_Problem to solve_
Once you find the line containing "ready with rxHead" in the data below, copy it and each following line exactly, up to and including the line containing "decide, by decide⟩", and nothing else.
*** Data section ***
-- ==== Sys2Proof/Safety.lean ====
section
/-! DEFINITION. What counts as a safe run: the invariants of 70_reset R205, the bookkeeping of what an execution
did since the last SETUP (R205 I6 and I7, R198), the launch premise (R193) and quiescence (R211). -/

namespace Sys2Proof.Machine

/-- I1 (R205, 10_state R25): every index is in range. -/
abbrev State.indicesOk (s : State) : Prop :=
  s.rxHead < s.cfg.rcap ∧ s.rxTail < s.cfg.rcap ∧ s.txHead < s.cfg.tcap ∧ s.txTail < s.cfg.tcap

/-- The counters fit their `CW` bits (10_state R20, R30, R31). -/
abbrev State.countersOk (s : State) : Prop := s.rxCount < 2 ^ s.cfg.cw ∧ s.txCount < 2 ^ s.cfg.cw

/-- The written slots of both buffers are in canonical form and are slots of their buffer (10_state R21, R22). -/
abbrev State.buffersOk (s : State) : Prop :=
  s.rxBuf.wf ∧ s.txBuf.wf ∧ (∀ c ∈ s.rxBuf, c.1 < s.cfg.rcap) ∧ (∀ c ∈ s.txBuf, c.1 < s.cfg.tcap)

/-- Every slot of a live region has been written (10_state R43, R44). -/
abbrev State.liveWritten (s : State) : Prop :=
  (∀ i ∈ liveSlots s.cfg.rcap s.rxHead s.rxTail, (s.rxBuf.slot? i).isSome = true) ∧
    (∀ i ∈ liveSlots s.cfg.tcap s.txHead s.txTail, (s.txBuf.slot? i).isSome = true)

/-- A TXENQ stands between its steps E4 and E5. -/
def Fg.armPending : Fg → Bool
  | .busy (.txenq (.e5 _ _ _ _)) => true
  | .busy _ => false
  | .idle => false

/-- I3 (R205): with `txie = 0` the transmit buffer is empty, but for a TXENQ that is about to arm it. -/
abbrev State.armOk (s : State) : Prop := s.txie = true ∨ s.txHead = s.txTail ∨ s.fg.armPending = true

/-- I4 and I5 (R205): the locals of the operation in flight agree with the registers. I4 is read for the points up to
E4, since E4 itself advances `tx_head` (assumption 11). -/
def State.flightOk (s : State) : Bool :=
  match s.fg with
  | .idle => true
  | .busy (.txenq (.e1 _)) => true
  | .busy (.txenq (.e2 _ h next)) => decide (h = s.txHead ∧ next = inc s.cfg.tcap h)
  | .busy (.txenq (.e3 _ h next _)) => decide (h = s.txHead ∧ next = inc s.cfg.tcap h ∧ next ≠ s.txTail)
  | .busy (.txenq (.e4 b h next _)) =>
    decide (h = s.txHead ∧ next = inc s.cfg.tcap h ∧ next ≠ s.txTail ∧ s.txBuf.slot? h = some b)
  | .busy (.txenq (.e5 _ h next _)) => decide (next = inc s.cfg.tcap h ∧ next = s.txHead)
  | .busy (.rxdeq .q1) => true
  | .busy (.rxdeq (.q2 t)) => decide (t = s.rxTail)
  | .busy (.rxdeq (.q3 t _)) => decide (t = s.rxTail ∧ s.rxHead ≠ t)
  | .busy (.rxdeq (.q4 t _ v)) => decide (t = s.rxTail ∧ s.rxHead ≠ t ∧ s.rxBuf.slot? t = some v)
  | .busy .rdtxc => true
  | .busy .rdrxc => true
  | .busy .setup => true

/-- The invariant of the block (R205), for a configuration that has an instance. -/
abbrev State.Inv (s : State) : Prop :=
  s.cfg.wf = true ∧ s.indicesOk ∧ s.countersOk ∧ s.buffersOk ∧ s.liveWritten ∧ s.armOk ∧ s.flightOk = true

/-- "A SETUP has completed since the last reset" (R193): SETUP alone sets `rxie` and only reset clears it (60_exceptions
R172), so that `rxie` records it; `Ledger.balanced` compares it with what the steps did. The launch premise of claims
that rest on doc00's authority (decision D21); of other states a claim rests on decision D13 alone (assumption 22). -/
def State.launched (s : State) : Bool := s.rxie

/-- A quiescent state (R211): the sequencer idle, no further word to present, neither source asserted and enabled
under the present inputs. -/
def State.quiescent (s : State) : Bool :=
  s.fgReady && s.inputs.all (fun x => x.fgCmd.isNone) && !irqRx s s.input && !irqTx s s.input

/-- What an execution did since the last SETUP or hardware reset, in the terms of R205 and R198, and whether there has
been a SETUP (R193). It is no state of the block: it is read off the steps (assumption 18). -/
structure Ledger where
  /-- `tx_pub`: bytes of TXENQs in the order of their E4 steps. -/
  txPub : List Byte
  /-- `tx_sent`: bytes passed to `HwWriteTx`. -/
  txSent : List Byte
  /-- TXEVTs that sent nothing. -/
  txIdle : Nat
  /-- TXENQs answered OK. -/
  txOk : Nat
  /-- `rx_stored`: bytes stored by RXEVTs. -/
  rxStored : List Byte
  /-- `rx_deq`: bytes returned by RXDEQs. -/
  rxDeq : List Byte
  /-- RXEVTs that dropped their byte. -/
  rxDropped : Nat
  /-- Whether a SETUP has completed since the last hardware reset (R193). -/
  setUp : Bool
  deriving DecidableEq, Repr

/-- Nothing has happened yet. -/
def Ledger.empty : Ledger where
  txPub := []
  txSent := []
  txIdle := 0
  txOk := 0
  rxStored := []
  rxDeq := []
  rxDropped := 0
  setUp := false

/-- Whether the step that led to `t` answered OK. -/
def State.answeredOk (t : State) : Bool :=
  match t.out.fgRsp with
  | some r => r.st == .ok
  | none => false

/-- The ledger after a micro-step of the foreground from `s` to `t`. -/
def Ledger.afterMicroStep (l : Ledger) (s t : State) : Ledger :=
  match s.fg with
  | .idle => l
  | .busy (.txenq (.e4 b _ _ _)) => { l with txPub := l.txPub ++ [b] }
  | .busy (.txenq _) => if t.answeredOk then { l with txOk := l.txOk + 1 } else l
  | .busy (.rxdeq _) =>
    if t.answeredOk then { l with rxDeq := l.rxDeq ++ (t.out.fgRsp.map fun r => BitVec.ofNat 8 r.data).toList } else l
  | .busy .rdtxc => l
  | .busy .rdrxc => l
  | .busy .setup => { Ledger.empty with setUp := true }

/-- The ledger after the step from `s` to `t`, read off the strobes and indices the step left. -/
def Ledger.observe (l : Ledger) (s t : State) : Ledger :=
  match nextKind s s.input with
  | .fgAccept _ => l
  | .fgStep => l.afterMicroStep s t
  | .evRx b =>
    if t.rxHead = s.rxHead then { l with rxDropped := l.rxDropped + 1 } else { l with rxStored := l.rxStored ++ [b] }
  | .evTx =>
    match t.out.txWr with
    | some v => { l with txSent := l.txSent ++ [v] }
    | none => { l with txIdle := l.txIdle + 1 }
  | .reset => Ledger.empty
  | .hold => l

/-- I6 and I7 of R205 and the bound of R198: what was published is what was sent and what is still queued, likewise
what was stored; each counter is its number of events modulo `2^CW`; idle TXEVTs are at most the successful TXENQs,
with room for one more while `txie = 1`; and `State.launched` says whether a SETUP has completed (R193). -/
abbrev Ledger.balanced (l : Ledger) (s : State) : Prop :=
  l.txPub = l.txSent ++ s.txLive ∧
    l.rxStored = l.rxDeq ++ s.rxLive ∧
    s.txCount = (l.txSent.length + l.txIdle) % 2 ^ s.cfg.cw ∧
    s.rxCount = (l.rxStored.length + l.rxDropped) % 2 ^ s.cfg.cw ∧
    l.txIdle + s.txie.toNat ≤ l.txOk ∧
    l.setUp = s.launched

/-- The slot TXENQ `b` stores to when its next step is E3 (40_foreground_ops R100). -/
def txenqStores (b : Byte) (s : State) : Option Nat :=
  match s.fg with
  | .busy (.txenq (.e3 b' h _ _)) => if b' = b then some h else none
  | .busy _ => none
  | .idle => none

/-- The slot RXEVT stores to, when the receive buffer is not full (41_event_ops R121). -/
def rxevtStores (s : State) : Option Nat := if s.rxFull then none else some s.rxHead

end Sys2Proof.Machine
end

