theorem witness_EventsAreGatedByEnables :
    let on := offering (Script.rxevt 0x31#8) ready
    let off := offering (Script.rxevt 0x31#8) State.reset
    let on' := offering Script.txevt txFull3
    let off' := offering Script.txevt ready
    (on.cfg.wf = true ∧ on.input.rst = false ∧ on.input.turn = .rxEvent ∧ on.rxie = true ∧
        on.input.rxAvail = some 0x31#8) ∧
      (off.cfg.wf = true ∧ off.input.rst = false ∧ off.input.turn = .rxEvent ∧ off.rxie = false) ∧
      (on'.cfg.wf = true ∧ on'.input.rst = false ∧ on'.input.turn = .txEvent ∧ on'.txie = true ∧
        on'.input.txReady = true) ∧
      (off'.cfg.wf = true ∧ off'.input.rst = false ∧ off'.input.turn = .txEvent ∧ off'.txie = false) := by decide

theorem witness_BusyPortIgnoresTheWordPresented : atQ3.fg = .busy (.rxdeq (.q3 0 3)) := rfl

theorem witness_OtherOperationWaitsWhileBusy :
    atQ3.fg = .busy (.rxdeq (.q3 0 3)) ∧ Instr.setup.context = .foreground ∧ (Flight.rxdeq (.q3 0 3)).op ≠ .setup := by
  decide

theorem witness_BufferWriteThenRead :
    3 < cfg4.rcap ∧ (2 : Nat) ≠ 3 ∧ (∀ c ∈ rxFull3.rxBuf, c.1 ≠ 3) ∧ cfg4.rcap ≤ 4 := by decide

theorem witness_OutOfRangeAccessIsRefused :
    let e3 := busy (.txenq (.e3 0x41#8 4 0 0)) ready
    let q3 := busy (.rxdeq (.q3 4 0)) ready
    let rx := { ready with rxHead := 4 }
    let tx := { ready with txTail := 4 }
    (e3.fg = .busy (.txenq (.e3 0x41#8 4 0 0)) ∧ e3.cfg.tcap ≤ 4) ∧
      (q3.fg = .busy (.rxdeq (.q3 4 0)) ∧ q3.cfg.rcap ≤ 4) ∧
      ((rx.rxHead + 1) % rx.cfg.rcap ≠ rx.rxTail ∧ rx.cfg.rcap ≤ rx.rxHead) ∧
      (tx.txTail ≠ tx.txHead ∧ tx.cfg.tcap ≤ tx.txTail) := by decide

theorem witness_FlagsAgreeWithLevels :
    (txFull3.cfg.wf = true ∧ txFull3.indicesOk) ∧ (ready.cfg.wf = true ∧ ready.indicesOk) := by decide

theorem witness_TxenqMicroSteps :
    ready.fg = .idle ∧ atE1.fg = .busy (.txenq (.e1 0x41#8)) ∧ atE2.fg = .busy (.txenq (.e2 0x41#8 0 1)) ∧
      (atE3.fg = .busy (.txenq (.e3 0x41#8 0 1 0)) ∧ 0 < atE3.cfg.tcap) ∧
      atE5.fg = .busy (.txenq (.e5 0x41#8 0 1 0)) ∧
      ∃ u, exec (.txenq 0x41#8) { atE4 with cfg := { cfg4 with tcap := 2 } } = .next u ∧
        atE4.fg = .busy (.txenq (.e4 0x41#8 0 1 0)) ∧ 1 ≠ atE4.txTail ∧ ({ cfg4 with tcap := 2 } : Config).wf = true ∧
        1 < 2 ∧ atE4.txTail < 2 ∧ u.txLevel = 2 - 1 :=
  ⟨rfl, rfl, rfl, by decide, rfl, _, rfl, rfl, by decide, by decide, by decide, by decide, by decide⟩

theorem witness_TxenqStoresPublishesAndArms :
    ready.fg = .idle ∧ ready.txHead < ready.cfg.tcap ∧ (ready.txHead + 1) % ready.cfg.tcap ≠ ready.txTail := by decide

theorem witness_TxenqOnFullChangesNothing :
    (txFull3.fg = .idle ∧ (txFull3.txHead + 1) % txFull3.cfg.tcap = txFull3.txTail) ∧
      atE2Full.flightOk = true ∧ ∃ t, step atE2Full = .next t ∧ t.out.fgRsp = some ⟨.full, 0⟩ :=
  ⟨by decide, by decide, _, rfl, rfl⟩

theorem witness_TxenqPublishesAfterStoring :
    (atE3.Inv ∧ (∃ t, exec (.txenq 0x41#8) atE3 = .next t) ∧ atE3.fg = .busy (.txenq (.e3 0x41#8 0 1 0))) ∧
      (atE4.Inv ∧ (∃ t, exec (.txenq 0x41#8) atE4 = .next t) ∧ atE4.fg = .busy (.txenq (.e4 0x41#8 0 1 0))) :=
  ⟨⟨by decide, ⟨_, rfl⟩, rfl⟩, by decide, ⟨_, rfl⟩, rfl⟩

theorem witness_FullAnswerFindsSourceArmed :
    atE2Full.Inv ∧ atE2Full.fg = .busy (.txenq (.e2 0x44#8 3 0)) ∧ 0 = atE2Full.txTail := by decide

theorem witness_TxenqFrame : (∃ t, exec (.txenq 0x41#8) atE3 = .next t) ∧ txenqStores 0x41#8 atE3 = some 0 :=
  ⟨⟨_, rfl⟩, rfl⟩

theorem witness_RxdeqMicroSteps :
    rxFull3.fg = .idle ∧ atQ1.fg = .busy (.rxdeq .q1) ∧ atQ2.fg = .busy (.rxdeq (.q2 0)) ∧
      (atQ3.fg = .busy (.rxdeq (.q3 0 3)) ∧ 0 < atQ3.cfg.rcap) ∧
      (∃ u, exec .rxdeq { atQ4 with rxHead := 1 } = .next u ∧ atQ4.fg = .busy (.rxdeq (.q4 0 3 0x31#8)) ∧
        (0 + 1) % atQ4.cfg.rcap = 1) ∧
      ∃ u, exec .rxdeq atQ4 = .next u ∧ atQ4.cfg.wf = true ∧ atQ4.rxHead < atQ4.cfg.rcap ∧ 0 < atQ4.cfg.rcap ∧
        atQ4.rxHead ≠ 0 :=
  ⟨rfl, rfl, rfl, by decide, ⟨_, rfl, rfl, by decide⟩, _, rfl, by decide⟩
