-- ==== Sys2Proof/Machine/RegsA.lean ====
section
/-! DEFINITION. The fields of the memory, placement, translation, channel and engine registers, one definition a field: offset,
bits, access type, reset value and stated range, transcribed from the register tables of spec/ (R7, R412, R428). -/

namespace Sys2Proof.Machine.Reg

/-! MEMH_CTL (spec chapter 04). -/
def MEMH_CTL_CORR_LIMIT (k : Nat) : Fld := ⟨0x100000 + 0x1000 * k + 0, 55, 48, .rw, .num 64, .any⟩
def MEMH_CTL_STARVE_100NS (k : Nat) : Fld := ⟨0x100000 + 0x1000 * k + 0, 39, 32, .rw, .num 20, .between 1 255⟩
def MEMH_CTL_PRI_SCRUB (k : Nat) : Fld := ⟨0x100000 + 0x1000 * k + 0, 13, 12, .rw, .num 0, .any⟩
def MEMH_CTL_PRI_PLACE (k : Nat) : Fld := ⟨0x100000 + 0x1000 * k + 0, 11, 10, .rw, .num 1, .any⟩
def MEMH_CTL_PRI_ENGINE (k : Nat) : Fld := ⟨0x100000 + 0x1000 * k + 0, 9, 8, .rw, .num 2, .any⟩
def MEMH_CTL_PRI_FABRIC (k : Nat) : Fld := ⟨0x100000 + 0x1000 * k + 0, 7, 6, .rw, .num 3, .any⟩
def MEMH_CTL_SCRUB_EN (k : Nat) : Fld := ⟨0x100000 + 0x1000 * k + 0, 1, 1, .rw, .num 1, .any⟩
def MEMH_CTL_RETRAIN_EN (k : Nat) : Fld := ⟨0x100000 + 0x1000 * k + 0, 0, 0, .rw, .num 1, .any⟩
/-- The fields of MEMH_CTL. -/
def MEMH_CTL (k : Nat) : List Fld := [MEMH_CTL_CORR_LIMIT k, MEMH_CTL_STARVE_100NS k, MEMH_CTL_PRI_SCRUB k, MEMH_CTL_PRI_PLACE k, MEMH_CTL_PRI_ENGINE k, MEMH_CTL_PRI_FABRIC k, MEMH_CTL_SCRUB_EN k, MEMH_CTL_RETRAIN_EN k]

/-! MEMH_STATUS (spec chapter 04). -/
def MEMH_STATUS_CASE_TEMP_C (k : Nat) : Fld := ⟨0x100000 + 0x1000 * k + 8, 55, 48, .ro, .num 0, .any⟩
def MEMH_STATUS_PC_OUT (k : Nat) : Fld := ⟨0x100000 + 0x1000 * k + 8, 38, 32, .ro, .num 0, .any⟩
def MEMH_STATUS_STATE (k : Nat) : Fld := ⟨0x100000 + 0x1000 * k + 8, 2, 0, .ro, .num 0, .any⟩
/-- The fields of MEMH_STATUS. -/
def MEMH_STATUS (k : Nat) : List Fld := [MEMH_STATUS_CASE_TEMP_C k, MEMH_STATUS_PC_OUT k, MEMH_STATUS_STATE k]

/-! MEMH_ECC_CNT (spec chapter 04). -/
def MEMH_ECC_CNT_CMD_ERR (k : Nat) : Fld := ⟨0x100000 + 0x1000 * k + 16, 63, 48, .rc, .num 0, .any⟩
def MEMH_ECC_CNT_UNCORR (k : Nat) : Fld := ⟨0x100000 + 0x1000 * k + 16, 47, 32, .rc, .num 0, .any⟩
def MEMH_ECC_CNT_ODECC (k : Nat) : Fld := ⟨0x100000 + 0x1000 * k + 16, 31, 16, .rc, .num 0, .any⟩
def MEMH_ECC_CNT_CORR (k : Nat) : Fld := ⟨0x100000 + 0x1000 * k + 16, 15, 0, .rc, .num 0, .any⟩
/-- The fields of MEMH_ECC_CNT. -/
def MEMH_ECC_CNT (k : Nat) : List Fld := [MEMH_ECC_CNT_CMD_ERR k, MEMH_ECC_CNT_UNCORR k, MEMH_ECC_CNT_ODECC k, MEMH_ECC_CNT_CORR k]

/-! MEMH_EVENT (spec chapter 04). -/
def MEMH_EVENT_LAST_PC (k : Nat) : Fld := ⟨0x100000 + 0x1000 * k + 24, 21, 16, .ro, .num 0, .any⟩
def MEMH_EVENT_TEMP_HIGH (k : Nat) : Fld := ⟨0x100000 + 0x1000 * k + 24, 7, 7, .w1c, .num 0, .any⟩
def MEMH_EVENT_RETRAIN_FULL (k : Nat) : Fld := ⟨0x100000 + 0x1000 * k + 24, 6, 6, .w1c, .num 0, .any⟩
def MEMH_EVENT_UNSPARED (k : Nat) : Fld := ⟨0x100000 + 0x1000 * k + 24, 5, 5, .w1c, .num 0, .any⟩
def MEMH_EVENT_RETIRE_DONE (k : Nat) : Fld := ⟨0x100000 + 0x1000 * k + 24, 4, 4, .w1c, .num 0, .any⟩
def MEMH_EVENT_RETIRE_START (k : Nat) : Fld := ⟨0x100000 + 0x1000 * k + 24, 3, 3, .w1c, .num 0, .any⟩
def MEMH_EVENT_CMD_ERR (k : Nat) : Fld := ⟨0x100000 + 0x1000 * k + 24, 2, 2, .w1c, .num 0, .any⟩
def MEMH_EVENT_UNCORR (k : Nat) : Fld := ⟨0x100000 + 0x1000 * k + 24, 1, 1, .w1c, .num 0, .any⟩
def MEMH_EVENT_CORR_THRESH (k : Nat) : Fld := ⟨0x100000 + 0x1000 * k + 24, 0, 0, .w1c, .num 0, .any⟩
/-- The fields of MEMH_EVENT. -/
def MEMH_EVENT (k : Nat) : List Fld := [MEMH_EVENT_LAST_PC k, MEMH_EVENT_TEMP_HIGH k, MEMH_EVENT_RETRAIN_FULL k, MEMH_EVENT_UNSPARED k, MEMH_EVENT_RETIRE_DONE k, MEMH_EVENT_RETIRE_START k, MEMH_EVENT_CMD_ERR k, MEMH_EVENT_UNCORR k, MEMH_EVENT_CORR_THRESH k]

/-! MEMH_CMD (spec chapter 04). -/
def MEMH_CMD_STATUS (k : Nat) : Fld := ⟨0x100000 + 0x1000 * k + 32, 55, 48, .ro, .num 0x00, .any⟩
def MEMH_CMD_DETAIL (k : Nat) : Fld := ⟨0x100000 + 0x1000 * k + 32, 43, 40, .ro, .num 0, .any⟩
def MEMH_CMD_PC (k : Nat) : Fld := ⟨0x100000 + 0x1000 * k + 32, 21, 16, .rw, .num 0, .any⟩
def MEMH_CMD_BUSY (k : Nat) : Fld := ⟨0x100000 + 0x1000 * k + 32, 8, 8, .ro, .num 0, .any⟩
def MEMH_CMD_OPCODE (k : Nat) : Fld := ⟨0x100000 + 0x1000 * k + 32, 3, 0, .wo, .num 0, .any⟩
/-- The fields of MEMH_CMD. -/
def MEMH_CMD (k : Nat) : List Fld := [MEMH_CMD_STATUS k, MEMH_CMD_DETAIL k, MEMH_CMD_PC k, MEMH_CMD_BUSY k, MEMH_CMD_OPCODE k]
*** End of Data section ***
_Exercise solution_
    let rx := { ready with rxHead := 4 }
    let tx := { ready with txTail := 4 }
    (e3.fg = .busy (.txenq (.e3 0x41#8 4 0 0)) ∧ e3.cfg.tcap ≤ 4) ∧
      (q3.fg = .busy (.rxdeq (.q3 4 0)) ∧ q3.cfg.rcap ≤ 4) ∧
      ((rx.rxHead + 1) % rx.cfg.rcap ≠ rx.rxTail ∧ rx.cfg.rcap ≤ rx.rxHead) ∧
      (tx.txTail ≠ tx.txHead ∧ tx.cfg.tcap ≤ tx.txTail) := by decide

theorem witness_FlagsAgreeWithLevels :
    (txFull3.cfg.wf = true ∧ txFull3.indicesOk) ∧ (ready.cfg.wf = true ∧ ready.indicesOk) := by decide

theorem witness_TxenqMicroSteps :
    ready.fg = .idle ∧ atE1.fg = .busy (.txenq (.e1 0x41#8)) ∧ atE2.fg = .busy (.txenq (.e2 0x41#8 0 1)) ∧
      (atE3.fg = .busy (.txenq (.e3 0x41#8 0 1 0)) ∧ 0 < atE3.cfg.tcap) ∧
      atE5.fg = .busy (.txenq (.e5 0x41#8 0 1 0)) ∧
      ∃ u, exec (.txenq 0x41#8) { atE4 with cfg := { cfg4 with tcap := 2 } } = .next u ∧
        atE4.fg = .busy (.txenq (.e4 0x41#8 0 1 0)) ∧ 1 ≠ atE4.txTail ∧ ({ cfg4 with tcap := 2 } : Config).wf = true ∧
        1 < 2 ∧ atE4.txTail < 2 ∧ u.txLevel = 2 - 1 :=
  ⟨rfl, rfl, rfl, by decide, rfl, _, rfl, rfl, by decide, by decide, by decide, by decide, by decide⟩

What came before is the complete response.